Relatos de Verano

Iberia Lilliput

Hay varias maneras de viajar por un territorio. Ésta es la historia de Iberia, una península de mesa camilla que una pareja juega a recorrer, fundar y destruir. Como Gulliveres o dioses, imaginan su país -y también, de reojo, el país vecino- y el destino de los españolitos liliputienses. La gloria y la pena de los homúnculos ibéricos son un reflejo de la gloria y la pena de quienes los manejan desde arriba. ¿O es al contrario? Quizá un amor y un odio de andar por casa sea lo construye y arrasa los países. Esta es la fábula doméstica de Iberia Lilliput.

Iberia Lilliput

Iberia Lilliput

Había que frotar con fuerza Madrid; por aquel entonces, el centro de la península ya tenía cerco de ponerle encima la maceta sin platillo. Tenían España por mantel. Era uno de esos hules de antaño -constitucional y autonómico por cierto- , con España y Portugal dibujados a escala de los codos, y amagos de mar, ríos de un azul premonitoriamente marino, y la línea siempre discontinua entre las provincias. Cartografía de mesa camilla, donde se asomaban.

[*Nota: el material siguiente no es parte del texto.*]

-- ==== Sys2Proof/Machine/Atomics.lean ====
section
/-! DEFINITION. ATOM, CAS and RED as they issue, and the new values their homes compute (R145, R241, R247-R250). -/

namespace Sys2Proof.Machine

/-- The new value of an operation code (R247; 7 is CAS), on `n`-bit values. -/
def atomicNew (alu n : Nat) (sgn : Bool) (old b c : Nat) : Nat :=
  match alu with
  | 0 => (old + b) % 2 ^ n
  | 1 => if num sgn n old ≤ num sgn n b then old else b
  | 2 => if num sgn n old ≤ num sgn n b then b else old
  | 3 => old &&& b
  | 4 => old ||| b
  | 5 => old ^^^ b
  | 6 => b
  | _ => if old = b then c else old
where
  num (sgn : Bool) (n v : Nat) : Int := if sgn then signed n v else (v : Int)

/-- Release before an atomic's request leaves, or a CHSEND, an OPEN or a barrier arrival counts: at `.cl` or wider the core's
dirty sectors are written back; it waits while some home has no power (R240, R250), and an error that a write-back meets faults the
instruction (R397). -/
def releaseFlush (s : State) (c : Issue) (scope : Scope) : Except Stop State :=
  if scope.wideCl then do
    let mine := fun (d : Dirty) => d.core == c.core
    let bad := s.flushBad c.part mine
    let s := s.flush c.part mine
    stopIf bad (.stay (s.raise c uncorrectableTrap c.pc))
    stopIf (s.dirty.any mine) .wait
    .ok s
  else .ok s

/-- The requests of one instruction, one for each home, which arrive in order of issue (R248; log 67). -/
def makeRequests (s : State) (c : Issue) (p : Pend) (reply : Bool) (op : Nat) : State :=
  let homes := ((p.left.map (fun a => homeOf c.part a.addr)).eraseDups)
  homes.foldl (fun s h =>
    let (n, s) := s.take
    let r : Request := { id := n, home := h, wave := c.wave.uid, op := op, core := c.core, alu := p.alu, size := p.size,
                         signed := p.signed, reply := reply, accesses := p.left.filter (fun a => homeOf c.part a.addr == h),
                         order := p.order, scope := p.scope, performed := false, olds := [],
                         held := (s.cluster h).service.next.isSome }
    { s with requests := s.requests ++ [r] }) s

/-- The bits of an atomic operand, an immediate sign-extended to the width (R247). -/
def atomOperand (s : State) (c : Issue) (o : Operand) (t : Ty) (l : Nat) : DWord := BitVec.ofNat 64 (readOp s c o t.regs l).val

/-- ATOM, CAS and RED: `addr`, `b` and `cc` are their address and operands, `alu` the operation. -/
def atomic (op : Op) (alu : Nat) (reply : Bool) (x : Fields) (addr b cc : Fields → Nat → Src) (s : State) :
    Host.Outcome State Fault Refusal :=
  let t := effectiveTy op x
  let n := tySize t
  let d := if reply then x.d else Operand.zero
  issue s x (fun c => do
    let sa := addr x 2
    let sb := b x t.regs
    let sc := cc x t.regs
    checkAccess s c x [sa, sb, sc] d t.regs
    if c.active.isEmpty then .ok s
    else
      let ls := (accessLanes c [d, sa.op, sb.op, sc.op]).map (fun l => (l, (readOp s c sa.op 2 l).val))
      checkRange s c .g n ls
      let left ← ls.mapM (fun a => (locate s c .g a.1 a.2 reply true).map (fun p =>
        { Access.at_ a.1 p with b := atomOperand s c sb.op t a.1, c := atomOperand s c sc.op t a.1 }))
      let ranges := allRangeBits c.wave .g n (ls.map Prod.snd)
      let cls := if reply then 3 else 4
      let base := Pend.base (if reply then .atomic else .reduce) (some cls) x n c.active left ranges
      let p : Pend := { base with dst := d, alu := alu, signed := t == .s32 || t == .s64, space := .g }
      let rel := x.order == .rel || x.order == .ar
      stopIf (accessHeld c.wave || behindWrites c.wave p.spots) .wait
      stopIf (rel && unperformed c.wave (maskOf c.active) c.wave.nextOp) .wait
      checkCounts s c.wave (some cls) ranges
      let s ← if rel then releaseFlush s c x.scope else .ok s
      let s := s.dropClean (fun k => k.core == c.core && p.spots.any (fun q => q.2.2 == k.sector))
      let s := (s.cacheVas c (left.map Access.va)).own c (fun w => w.markEmpty d t.regs c.active)
      .ok ((makeRequests s c p reply c.wave.nextOp).addPend c p))

/-- An operand position that an instruction does not have. -/
def noSrc (_ : Fields) (n : Nat) : Src := { op := .zero, regs := n, trap := false, place := 0 }

def execAtomAdd (x : Fields) (s : State) : Host.Outcome State Fault Refusal := atomic .atomAdd 0 true x srcA srcB noSrc s
def execAtomMin (x : Fields) (s : State) : Host.Outcome State Fault Refusal := atomic .atomMin 1 true x srcA srcB noSrc s
def execAtomMax (x : Fields) (s : State) : Host.Outcome State Fault Refusal := atomic .atomMax 2 true x srcA srcB noSrc s
def execAtomAnd (x : Fields) (s : State) : Host.Outcome State Fault Refusal := atomic .atomAnd 3 true x srcA srcB noSrc s
def execAtomOr (x : Fields) (s : State) : Host.Outcome State Fault Refusal := atomic .atomOr 4 true x srcA srcB noSrc s
def execAtomXor (x : Fields) (s : State) : Host.Outcome State Fault Refusal := atomic .atomXor 5 true x srcA srcB noSrc s
def execAtomExch (x : Fields) (s : State) : Host.Outcome State Fault Refusal := atomic .atomExch 6 true x srcA srcB noSrc s
def execCas (x : Fields) (s : State) : Host.Outcome State Fault Refusal := atomic .cas 7 true x srcA srcB srcC s
def execRedAdd (x : Fields) (s : State) : Host.Outcome State Fault Refusal := atomic .redAdd 0 false x srcD srcA noSrc s
def execRedMin (x : Fields) (s : State) : Host.Outcome State Fault Refusal := atomic .redMin 1 false x srcD srcA noSrc s
def execRedMax (x : Fields) (s : State) : Host.Outcome State Fault Refusal := atomic .redMax 2 false x srcD srcA noSrc s
def execRedAnd (x : Fields) (s : State) : Host.Outcome State Fault Refusal := atomic .redAnd 3 false x srcD srcA noSrc s
def execRedOr (x : Fields) (s : State) : Host.Outcome State Fault Refusal := atomic .redOr 4 false x srcD srcA noSrc s
def execRedXor (x : Fields) (s : State) : Host.Outcome State Fault Refusal := atomic .redXor 5 false x srcD srcA noSrc s

end Sys2Proof.Machine
end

Como a Zeus y Hera en aquella vieja peli de Jasón y los argonautas, les gustaba inclinarse, desde la esquina de las tardes, y discutir sobre el destino de aquellos homúnculos mortales, los españolitos, que imaginaban como liliputienses. Varios indios de a peseta y cochecitos de juguete -también rescatados, junto al tapete y otras antiguallas, de la casa de la abuela- hacían de sí mismos por el mapa-mantel.

Ella reivindicó a boli su pequeña aldea, al sur de todo mapa. Él le dibujó atunes en el Estrecho y un barco que partía rumbo a las Américas, y prendió el faro de Cabo Sardão, en aquel Portugal desvaído, dejado de la mano del cartógrafo de hules. Como quien planea un atraco, proyectaron fascinantes viajes carpetovetónicos: solitaria playa de los Muertos, bares de Ciudad Rodrigo, Peña Trevinca, paseos por Cuenca, ostras y caramuxos en Vigo.

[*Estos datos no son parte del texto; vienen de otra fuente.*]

-- ==== Sys2Proof/Machine/Numbers.lean ====
section
/-! DEFINITION. Number formats: exact values, round-to-nearest-even, conversions, and the correctly rounded elementary functions
(R21, R96-R108, R216-R219). -/

namespace Sys2Proof.Machine

/-! ### Exact values -/

/-- An exact value: NaN, an infinity, or ± mant × 2^exp; a zero keeps its sign (R96). -/
inductive Num where
  | nan
  | inf (neg : Bool)
  | fin (neg : Bool) (mant : Nat) (exp : Int)
  deriving DecidableEq, Repr

/-- m × 2^e as an integer multiple of 2^base, exact when base ≤ e. -/
def scaleTo (base : Int) (m : Nat) (e : Int) : Nat := m * 2 ^ (e - base).toNat

def applySign (neg : Bool) (m : Nat) : Int := if neg then - (m : Int) else m

/-- An integer as an exact value. -/
def Num.ofInt (v : Int) : Num := .fin (decide (v < 0)) v.natAbs 0

def Num.negate : Num → Num
  | .nan => .nan
  | .inf n => .inf (! n)
  | .fin n m e => .fin (! n) m e

def Num.isZero : Num → Bool
  | .fin _ m _ => m == 0
  | _ => false

/-- Exact sum; an exact zero from operands of opposite sign is +0 (R96). -/
def Num.add : Num → Num → Num
  | .nan, _ => .nan
  | _, .nan => .nan
  | .inf a, .inf b => if a = b then .inf a else .nan
  | .inf a, _ => .inf a
  | _, .inf b => .inf b
  | .fin a m e, .fin b n f =>
    let base := min e f
    let v := applySign a (scaleTo base m e) + applySign b (scaleTo base n f)
    if v = 0 then .fin (a && b) 0 0 else .fin (decide (v < 0)) v.natAbs base

/-- Exact product. -/
def Num.mul : Num → Num → Num
  | .nan, _ => .nan
  | _, .nan => .nan
  | .inf a, .inf b => .inf (a != b)
  | .inf a, .fin b n _ => if n = 0 then .nan else .inf (a != b)
  | .fin a m _, .inf b => if m = 0 then .nan else .inf (a != b)
  | .fin a m e, .fin b n f => .fin (a != b) (m * n) (e + f)

/-- a × b + c with no rounding of the product (R216). -/
def Num.mulAdd (a b c : Num) : Num := (a.mul b).add c

/-- Multiply by a power of two. -/
def Num.scale (x : Num) (k : Int) : Num :=
  match x with
  | .fin n m e => .fin n m (e + k)
  | x => x

/-- How two values compare (R202). -/
def Num.relation : Num → Num → Relation
  | .nan, _ => .uno
  | _, .nan => .uno
  | .inf a, .inf b => if a = b then .eq else if a then .lt else .gt
  | .inf a, _ => if a then .lt else .gt
  | _, .inf b => if b then .gt else .lt
  | .fin a m e, .fin b n f =>
    let base := min e f
    let x := applySign a (scaleTo base m e)
    let y := applySign b (scaleTo base n f)
    if x < y then .lt else if x = y then .eq else .gt

/-! ### Formats -/

/-- What the top codes of a float format mean. -/
inductive Top where
  | ieee   -- infinities and NaNs
  | nanOnly   -- E4M3: one NaN code per sign
  | finite   -- E2M1
  deriving DecidableEq, Repr

/-- A float format: exponent and significand bits, bias, top codes (R99, R100). -/
structure FloatFmt where
  ebits : Nat
  mbits : Nat
  bias : Nat
  top : Top
  deriving DecidableEq, Repr

def fp32 : FloatFmt := { ebits := 8, mbits := 23, bias := 127, top := .ieee }
def fp16 : FloatFmt := { ebits := 5, mbits := 10, bias := 15, top := .ieee }
def bf16 : FloatFmt := { ebits := 8, mbits := 7, bias := 127, top := .ieee }
def e5m2 : FloatFmt := { ebits := 5, mbits := 2, bias := 15, top := .ieee }
def e4m3 : FloatFmt := { ebits := 4, mbits := 3, bias := 7, top := .nanOnly }
def e2m1 : FloatFmt := { ebits := 2, mbits := 1, bias := 1, top := .finite }

/-- Any format that a value converts from or into. -/
inductive Fmt where
  | float (f : FloatFmt)
  | int (bits : Nat) (signed : Bool)
  | dsw8
  | dsw4
  deriving DecidableEq, Repr

/-- Bits of a float format, sign included. -/
def FloatFmt.width (f : FloatFmt) : Nat := 1 + f.ebits + f.mbits

def Fmt.width : Fmt → Nat
  | .float f => f.width
  | .int b _ => b
  | .dsw8 => 8
  | .dsw4 => 4

/-- The code of the largest finite value, without sign. -/
def FloatFmt.maxCode (f : FloatFmt) : Nat :=
  match f.top with
  | .ieee => (2 ^ f.ebits - 1) * 2 ^ f.mbits - 1
  | .nanOnly => 2 ^ (f.ebits + f.mbits) - 2
  | .finite => 2 ^ (f.ebits + f.mbits) - 1

/-- The canonical NaN (R97): top significand bit for the IEEE formats, all ones for E4M3. -/
def FloatFmt.canonicalNan (f : FloatFmt) : Nat :=
  match f.top with
  | .ieee => (2 ^ f.ebits - 1) * 2 ^ f.mbits + 2 ^ (f.mbits - 1)
  | .nanOnly => 2 ^ (f.ebits + f.mbits) - 1
  | .finite => 0

/-- The value of an encoding (R99, R100); bits above the format are not read. -/
def FloatFmt.decode (f : FloatFmt) (w : Nat) : Num :=
  let neg := w.testBit (f.ebits + f.mbits)
  let code := w % 2 ^ (f.ebits + f.mbits)
  let e := code / 2 ^ f.mbits
  let m := code % 2 ^ f.mbits
  if f.top = .ieee ∧ e = 2 ^ f.ebits - 1 then (if m = 0 then .inf neg else .nan)
  else if f.top = .nanOnly ∧ code = 2 ^ (f.ebits + f.mbits) - 1 then .nan
  else if e = 0 then .fin neg m (1 - (f.bias : Int) - f.mbits)
  else .fin neg (2 ^ f.mbits + m) ((e : Int) - f.bias - f.mbits)

/-- Round m / 2^k to the nearest integer, ties to even. -/
def roundShift (m k : Nat) : Nat :=
  let q := m / 2 ^ k
  let r := m % 2 ^ k
  if 2 * r < 2 ^ k then q else if 2 * r = 2 ^ k then q + q % 2 else q + 1

/-- The nearest code without sign of a nonzero magnitude m × 2^e, as if codes had no upper bound (R21). Codes are consecutive
in magnitude, so a carry out of the significand steps into the next exponent. -/
def FloatFmt.nearest (f : FloatFmt) (m : Nat) (e : Int) : Nat :=
  let lo : Int := 1 - (f.bias : Int) - f.mbits
  let ulp : Int := max lo ((m.log2 : Int) + e - f.mbits)
  let n := if ulp ≤ e then m * 2 ^ (e - ulp).toNat else roundShift m (ulp - e).toNat
  n + (ulp - lo).toNat * 2 ^ f.mbits

/-- Round an exact value into a float format (R21, R96, R106). -/
def FloatFmt.encode (f : FloatFmt) (x : Num) : Nat :=
  let sign := fun (neg : Bool) (code : Nat) => neg.toNat * 2 ^ (f.ebits + f.mbits) + code
  match x with
  | .nan => f.canonicalNan
  | .inf neg => sign neg (if f.top = .ieee then f.maxCode + 1 else f.maxCode)
  | .fin neg m e =>
    if m = 0 then sign neg 0
    else
      let code := f.nearest m e
      sign neg (if code ≤ f.maxCode then code else if f.top = .ieee then f.maxCode + 1 else f.maxCode)

/-! ### Double-shift weights (R102-R104) -/

/-- A term of four bits in units of 2^-6. -/
def dswTerm (t : Nat) : Int :=
  let c := t % 8
  if c = 7 then 0 else applySign (decide (8 ≤ t % 16)) (2 ^ (6 - c))

/-- A DSW8 byte, and a DSW4 nibble, in units of 2^-6. -/
def dsw8Value (b : Nat) : Int := dswTerm (b / 16) + dswTerm b
def dsw4Value (b : Nat) : Int := dswTerm b

/-- Trailing zero bits of a nonzero multiple of 2^-6; zero has more than any (R98). -/
def trailing (v : Int) : Nat := if v = 0 then 64 else ((List.range 64).find? (fun i => v.natAbs.testBit i)).getD 0

/-- Candidate `a` is nearer to x than `b`, or prevails in the tie of R98; x = num / 2^k units. -/
def dswBetter (num : Int) (k : Nat) (a b : Int) : Bool :=
  let da := (a * (2 ^ k : Nat) - num).natAbs
  let db := (b * (2 ^ k : Nat) - num).natAbs
  if da ≠ db then decide (da < db)
  else if trailing a ≠ trailing b then decide (trailing b < trailing a) else decide (a.natAbs < b.natAbs)

/-- The encoding of the nearest value of a set: the first code of the best value (R98, R104). -/
def dswNearest (codes : Nat) (value : Nat → Int) (neg : Bool) (m : Nat) (e : Int) : Nat :=
  let e' := e + 6
  let num := applySign neg (if 0 ≤ e' then m * 2 ^ e'.toNat else m)
  let k := if 0 ≤ e' then 0 else (-e').toNat
  (List.range codes).foldl (fun best c => if dswBetter num k (value c) (value best) then c else best) 0

/-- Round into DSW8 or DSW4; zero is 0x77 or 0x7, infinities and values beyond saturate (R106). -/
def dswEncode (wide : Bool) (x : Num) : Nat :=
  let none_ := if wide then 0x77 else 0x7
  let value := if wide then dsw8Value else dsw4Value
  let codes := if wide then 256 else 16
  let r := match x with
    | .nan => none_
    | .inf neg => dswNearest codes value neg 4 0
    | .fin neg m e => dswNearest codes value neg m e
  if value r = 0 then none_ else r

/-! ### Conversions (R106) -/

/-- The exact value of an encoding. -/
def Fmt.decode (f : Fmt) (w : Nat) : Num :=
  match f with
  | .float g => g.decode w
  | .int b sgn => .ofInt (if sgn then signed b w else (w % 2 ^ b : Nat))
  | .dsw8 => (Num.ofInt (dsw8Value (w % 256))).scale (-6)
  | .dsw4 => (Num.ofInt (dsw4Value (w % 16))).scale (-6)

/-- Round to an integer, ties to even. -/
def roundInt (neg : Bool) (m : Nat) (e : Int) : Int :=
  applySign neg (if 0 ≤ e then m * 2 ^ e.toNat else roundShift m (-e).toNat)

/-- The bounds of an integer format. -/
def intMin (b : Nat) (sgn : Bool) : Int := if sgn then - (2 ^ (b - 1) : Nat) else 0
def intMax (b : Nat) (sgn : Bool) : Int := if sgn then (2 ^ (b - 1) : Nat) - 1 else (2 ^ b : Nat) - 1

/-- Saturated integer conversion, as `b` bits. -/
def intEncode (b : Nat) (sgn : Bool) (x : Num) : Nat :=
  let v : Int := match x with
    | .nan => 0
    | .inf neg => if neg then intMin b sgn else intMax b sgn
    | .fin neg m e => min (max (roundInt neg m e) (intMin b sgn)) (intMax b sgn)
  (v % (2 ^ b : Nat)).toNat

/-- A conversion into a format: its bits, in the format's width. -/
def Fmt.encode (f : Fmt) (x : Num) : Nat :=
  match f with
  | .float g => g.encode x
  | .int b sgn => intEncode b sgn x
  | .dsw8 => dswEncode true x
  | .dsw4 => dswEncode false x

/-- Formats without a NaN take a NaN as a poisoned value (R106). -/
def Fmt.hasNan : Fmt → Bool
  | .float f => f.top != .finite
  | _ => false

/-- Whether a conversion poisons. -/
def Fmt.poisons (f : Fmt) (x : Num) : Bool := x == .nan && ! f.hasNan

/-! ### Division and roots, correctly rounded -/

/-- A value strictly between n and n + 1 units, or exactly n: two more bits keep the rounding (the significand is long). -/
def sticky (neg exact : Bool) (n : Nat) (e : Int) : Num := .fin neg (2 * n + (! exact).toNat) (e - 1)

/-- The integer square root, bit by bit from bit `i` down. -/
def isqrtFrom (i n r : Nat) : Nat :=
  match i with
  | 0 => if (r + 1) * (r + 1) ≤ n then r + 1 else r
  | k + 1 => isqrtFrom k n (if (r + 2 ^ (k + 1)) * (r + 2 ^ (k + 1)) ≤ n then r + 2 ^ (k + 1) else r)

def isqrt (n : Nat) : Nat := isqrtFrom (n.log2 / 2) n 0

/-- 1 / x (R219). -/
def Num.recip : Num → Num
  | .nan => .nan
  | .inf neg => .fin neg 0 0
  | .fin neg m e =>
    if m = 0 then .inf neg
    else let k := m.log2 + 64
         sticky neg (2 ^ k % m = 0) (2 ^ k / m) (- (k : Int) - e)

/-- An even exponent below e, and the significand that goes with it. -/
def evenExp (m : Nat) (e : Int) : Nat × Int := if e % 2 = 0 then (m, e) else (2 * m, e - 1)

/-- √x (R219). -/
def Num.sqrt : Num → Num
  | .nan => .nan
  | .inf neg => if neg then .nan else .inf false
  | .fin neg m e =>
    if m = 0 then .fin neg 0 0
    else if neg then .nan
    else let (m, e) := evenExp m e
         let n := m * 2 ^ 128
         let r := isqrt n
         sticky false (r * r = n) r (e / 2 - 64)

Si él la tomaba por Granada; a ella se le sublevaba Jaca y entonces fundían de un abrazo Castilla y Aragón. En su imperio de mesa camilla no se ponía la luna

Sentados a la mesa, compartiendo el pan y el vino, ella lo seducía susurrando muy despacio topónimos exuberantes: Albocácer, Castropol, Piedrabuena, Seu d'Urgell, Talavera, Burjulú, La Vecilla, Iznalloz, Inca, Laujar de Andarax. Abejuela, La Yegua Baja, La Breña alta, Cabezas del Pasto. Aguafría y Niebla. Alegranza. Él jugaba al escondite entre el humo del tabaco y los monumentos que colgaban, a modo de faldilla, fuera del ruedo ibérico. "¿Dónde estoy?", le preguntaba, poniendo el dedo sobre alguno. "¿Dónde?, ¿en la Giralda de León?, ¿en la basílica de Los Leones?, ¿en La Mezquita de El Escorial?". Entonces él, por Barcelona, con el dedo de Colón le levantaba a ella la falda por lo bajo de la mesa y de Las Ramblas. Y así era cómo tantas noches, por el Sur y por Levante -ella se sentaba más allá de Ceuta, él siempre por Mallorca- saltaban fronteras, torpes tiraban vasos, blandían las cucharas, se conquistaban. Si él la tomaba por Granada; a ella se le sublevaba Jaca y entonces unían en un largo abrazo sus coronas de Castilla y Aragón. ¡Qué tiempos memorables, qué armisticios! En su imperio de mesa camilla no se ponía la luna.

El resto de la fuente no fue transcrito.